Collected data:
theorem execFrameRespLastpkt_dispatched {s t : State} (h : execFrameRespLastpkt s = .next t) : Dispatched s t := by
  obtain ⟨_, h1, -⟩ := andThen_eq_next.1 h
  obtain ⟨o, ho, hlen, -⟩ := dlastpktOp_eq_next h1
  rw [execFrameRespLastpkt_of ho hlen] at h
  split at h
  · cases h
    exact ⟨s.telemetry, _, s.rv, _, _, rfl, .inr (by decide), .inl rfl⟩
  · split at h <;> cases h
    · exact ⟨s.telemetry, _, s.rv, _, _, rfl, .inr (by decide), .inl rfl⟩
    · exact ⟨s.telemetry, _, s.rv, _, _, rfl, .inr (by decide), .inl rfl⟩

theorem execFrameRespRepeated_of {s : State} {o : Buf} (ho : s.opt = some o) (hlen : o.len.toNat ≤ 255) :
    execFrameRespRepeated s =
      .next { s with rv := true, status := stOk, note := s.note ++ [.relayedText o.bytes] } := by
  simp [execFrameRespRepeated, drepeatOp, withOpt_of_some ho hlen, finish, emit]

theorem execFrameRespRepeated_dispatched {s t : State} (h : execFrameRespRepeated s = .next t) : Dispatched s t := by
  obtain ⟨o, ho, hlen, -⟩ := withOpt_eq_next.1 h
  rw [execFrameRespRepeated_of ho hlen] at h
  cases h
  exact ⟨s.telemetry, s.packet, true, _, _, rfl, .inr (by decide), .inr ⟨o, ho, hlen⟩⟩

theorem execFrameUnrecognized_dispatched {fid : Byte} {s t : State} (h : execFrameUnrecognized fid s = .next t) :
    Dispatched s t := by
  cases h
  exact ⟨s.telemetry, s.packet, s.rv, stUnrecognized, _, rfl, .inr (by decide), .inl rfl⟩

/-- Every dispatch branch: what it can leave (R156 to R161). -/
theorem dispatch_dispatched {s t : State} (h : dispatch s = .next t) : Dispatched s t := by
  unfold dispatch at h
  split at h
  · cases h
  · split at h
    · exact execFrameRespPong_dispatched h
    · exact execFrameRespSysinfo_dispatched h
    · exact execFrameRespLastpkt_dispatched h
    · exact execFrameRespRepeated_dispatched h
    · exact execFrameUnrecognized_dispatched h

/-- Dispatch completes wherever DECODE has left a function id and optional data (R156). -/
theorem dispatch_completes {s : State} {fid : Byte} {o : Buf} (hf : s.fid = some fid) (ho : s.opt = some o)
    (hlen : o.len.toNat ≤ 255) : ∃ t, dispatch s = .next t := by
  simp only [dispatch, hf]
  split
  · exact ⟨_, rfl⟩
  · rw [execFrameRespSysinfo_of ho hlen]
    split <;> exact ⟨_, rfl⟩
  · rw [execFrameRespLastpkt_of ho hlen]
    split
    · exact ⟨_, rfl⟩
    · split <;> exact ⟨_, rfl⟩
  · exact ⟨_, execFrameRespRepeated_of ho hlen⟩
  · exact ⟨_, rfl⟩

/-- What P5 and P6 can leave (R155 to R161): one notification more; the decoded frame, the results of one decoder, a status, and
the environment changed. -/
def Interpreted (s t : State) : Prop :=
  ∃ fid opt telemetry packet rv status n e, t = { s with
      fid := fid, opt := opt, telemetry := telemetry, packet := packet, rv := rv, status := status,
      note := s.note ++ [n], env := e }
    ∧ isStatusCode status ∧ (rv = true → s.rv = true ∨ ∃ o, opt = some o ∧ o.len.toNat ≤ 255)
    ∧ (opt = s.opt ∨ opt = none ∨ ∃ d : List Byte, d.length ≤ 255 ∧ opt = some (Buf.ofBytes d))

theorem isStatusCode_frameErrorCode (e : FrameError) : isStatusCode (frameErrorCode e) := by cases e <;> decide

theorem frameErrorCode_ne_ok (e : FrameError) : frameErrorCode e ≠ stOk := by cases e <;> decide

- [Exercise brief] Answer with the exact lines running from the one that contains "exact execFrameRespRepeated_dispatched h" through the last line of the data. Include no other line.

- [Answer section]
    · exact execFrameRespRepeated_dispatched h
    · exact execFrameUnrecognized_dispatched h

/-- Dispatch completes wherever DECODE has left a function id and optional data (R156). -/
theorem dispatch_completes {s : State} {fid : Byte} {o : Buf} (hf : s.fid = some fid) (ho : s.opt = some o)
    (hlen : o.len.toNat ≤ 255) : ∃ t, dispatch s = .next t := by
  simp only [dispatch, hf]
  split
  · exact ⟨_, rfl⟩
  · rw [execFrameRespSysinfo_of ho hlen]
    split <;> exact ⟨_, rfl⟩
  · rw [execFrameRespLastpkt_of ho hlen]
    split
    · exact ⟨_, rfl⟩
    · split <;> exact ⟨_, rfl⟩
  · exact ⟨_, execFrameRespRepeated_of ho hlen⟩
  · exact ⟨_, rfl⟩

/-- What P5 and P6 can leave (R155 to R161): one notification more; the decoded frame, the results of one decoder, a status, and
the environment changed. -/
def Interpreted (s t : State) : Prop :=
  ∃ fid opt telemetry packet rv status n e, t = { s with
      fid := fid, opt := opt, telemetry := telemetry, packet := packet, rv := rv, status := status,
      note := s.note ++ [n], env := e }
    ∧ isStatusCode status ∧ (rv = true → s.rv = true ∨ ∃ o, opt = some o ∧ o.len.toNat ≤ 255)
    ∧ (opt = s.opt ∨ opt = none ∨ ∃ d : List Byte, d.length ≤ 255 ∧ opt = some (Buf.ofBytes d))

theorem isStatusCode_frameErrorCode (e : FrameError) : isStatusCode (frameErrorCode e) := by cases e <;> decide

theorem frameErrorCode_ne_ok (e : FrameError) : frameErrorCode e ≠ stOk := by cases e <;> decide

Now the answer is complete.